土匪們把爺爺抬下騾背,爺爺赤條條地躺在堤上,翻著兩隻死魚一樣的白眼睛,看著高大的花脖子。
花脖子脫下大蓑衣,和善地笑笑,說:「小子,你撿了一條命。」
爺爺臉色青白,腮上的肌肉痛苦地抽搐著。
花脖子和土匪們脫光衣服,撲撲嗵嗵跳下河。他們的游泳技術都很高超。墨水河裡水花飛濺,土匪們調皮地打著水仗。
爺爺慢吞吞地爬起來,披好花脖子的蓑衣,擤了擤鼻子,清了清嗓子,伸展了一下胳膊腿。騾鞍上沾滿了水,爺爺拿起花脖子的衣服把鞍子擦得乾乾淨淨。騾子親暱地把緞子一樣光滑的脖子往爺爺身上蹭著。爺爺拍拍它,說:「老黑,等等,等等。」
爺爺把雙槍提起時,土匪們都像鴨子一樣向河邊躦進著。爺爺節奏分明地放了七槍。七個土匪的腦漿和血噗啦啦地散在墨水河冷酷無情的河水裡。
爺爺又開了七槍。
花脖子已經爬上河灘。他的皮膚被墨水河水洗滌得像雪花一樣白。他毫無懼色地站在河灘的萋萋綠草中,無限欽佩地說:「好槍法!」
灼熱的、金子一樣的陽光照著他滿身的滾動著和靜止著的水珠兒。
爺爺問:「老花,你摸過我的女人?」
花脖子說:「可惜!」
爺爺問:「你怎麼幹上了這一行?」
花脖子說:「你將來也死不到炕上。」
爺爺問:「不到水裡去?」
花脖子往後退了幾步,站在河邊的淺水裡,指指心窩說:「打這兒吧,打破頭怪難看的!」
爺爺說:「好。」
爺爺的七發子彈一定把花脖子的心臟打成了蜂窩,花脖子呻吟了一聲,輕盈地仰到河水裡,兩隻大腳在水面上翹了一會兒,後來像魚兒一樣消沉了。
第二天上午,爺爺和奶奶各騎一匹黑騾,跑到外曾祖父家。外曾祖父正在化銀子鑄長命百歲鎖,見到我爺爺奶奶闖進來,把銀鍋子都打翻了。
爺爺說:「聽說曹夢九賞你十塊大洋?」
「賢婿饒命……」外曾祖父雙膝跪了地。
爺爺從懷裡掏出十塊大洋,摞在外曾祖父光溜溜的腦門上。
「挺直脖子,別動!」爺爺厲聲喊。
爺爺退後幾步,「啪啪」兩槍,打飛了兩塊大洋。
爺爺又開了兩槍,m走了兩塊大洋。
外曾祖父身體逐漸萎縮,沒等爺爺開夠十槍,就癱在了地上。
奶奶從懷裡掏出一百塊大洋,撒得遍地銀光。
爺爺和父親回到零落破敗的家中,從夾壁牆裡起出五十塊大洋,化裝成叫花子模樣,混進縣城,在火車站附近一個半挑著紅燈籠的小鋪子裡,找到一個塗脂抹粉的女人,買了五百發子彈,然後,潛伏數日,費盡心機混出城門,準備找冷麻子算帳。
爺爺和父親趕著那隻快要被屎憋死的小山羊趕到村子西頭的高粱地裡時,是墨水河大橋伏擊戰後第六天下午——一九三九年古歷八月十五下午,日本鬼子四百多人、偽軍六百多人,把我們的村莊包圍得像鐵桶一樣。
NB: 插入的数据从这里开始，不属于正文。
-- ==== Sys2Proof/Machine/AddressCodec.lean ====
section
/-! DEFINITION. AddressCodec (spec/41_address_codec.md R70 to R79): `W` bytes, always most-significant byte first. -/

namespace Sys2Proof.Machine

/-- The encoding logic the two encode entry points share (R71, R72): an operand with a bit at or above `8*W` is refused (D6);
otherwise `BE_W(address)` is written and the width tag returned. -/
def encodeAddress (i : Instr) (address : BitVec 64) (s : State) : Host.Outcome State Fault Refusal :=
  if s.w.fits address then performEncode i (beBytes s.w.bytes address) (.width (widthTag s.w)) s
  else .refused (.operandTooWide i.code)

/-- ENCADDR (R71). -/
def execEncaddr (address : BitVec 64) (buf : View) (s : State) : Host.Outcome State Fault Refusal :=
  encodeAddress (.encaddr address buf) address s

/-- ENCADDRP (R72). -/
def execEncaddrp (pointer : BitVec 64) (buf : View) (s : State) : Host.Outcome State Fault Refusal :=
  encodeAddress (.encaddrp pointer buf) (pointerToAddress pointer) s

/-- DECADDR (R73): the address zero extended to the carrier (D6), and the width tag. -/
def execDecaddr (buf : View) (s : State) : Host.Outcome State Fault Refusal :=
  performRead (.decaddr buf) (fun bytes => .address (BitVec.ofNat 64 (beValue bytes)) (widthTag s.w)) s

end Sys2Proof.Machine
end

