-- ==== Sys2Proof/Machine/FrameChecksum.lean ====
section
/-! DEFINITION. FrameChecksum, the CRC-32 generator (spec/42_frame_checksum.md R80 to R94). -/

namespace Sys2Proof.Machine

/-- The polynomial constant (R80). -/
def crcPoly : BitVec 32 := 0xEDB88320#32

/-- One of the 8 iterations (R81): the test looks at bit 0 before the shift; the shift is logical. -/
def crcBitStep (acc : BitVec 32) : BitVec 32 :=
  if acc.getLsbD 0 then (acc >>> 1) ^^^ crcPoly else acc >>> 1

/-- One byte (R82): exclusive-or into bits 7:0, then exactly 8 bit steps. -/
def crcByteStep (acc : BitVec 32) (b : Byte) : BitVec 32 :=
  crcBitStep (crcBitStep (crcBitStep (crcBitStep (crcBitStep (crcBitStep (crcBitStep (crcBitStep
    (acc ^^^ b.setWidth 32))))))))

/-- The checksum of a byte sequence from a seed (R83): the accumulator starts as the complement of `startValue`, takes the bytes in
increasing offset order (R25), and is complemented at the end. It exists inside this function only (R17). -/
def crc32Of (startValue : BitVec 32) (bytes : List Byte) : BitVec 32 :=
  ~~~ (bytes.foldl crcByteStep (~~~ startValue))

/-- CRC32 (R83). -/
def execCrc32 (buf : View) (length : Nat) (startValue : BitVec 32) (s : State) : Host.Outcome State Fault Refusal :=
  performRead (.crc32 buf length startValue) (fun bytes => .crc (crc32Of startValue bytes)) s

end Sys2Proof.Machine
end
爺爺和父親趕快撕開羊屁眼兒,小山羊拉出一公斤屎後,又拉出了幾百發子彈。父子二人不顧髒臭,趕緊武裝起來,在高粱地裡與侵略者展開悲壯戰鬥。雖射殺日本士兵數十人,偽軍數十人,但終因勢單力孤,無力迴天。傍晚時,村裡百姓往無槍聲的村南「出水」,遭到日本機槍瘋狂掃射。數百名男女死在高粱地裡,輾轉翻滾的半死的鄉民,壓倒了無數的紅高粱。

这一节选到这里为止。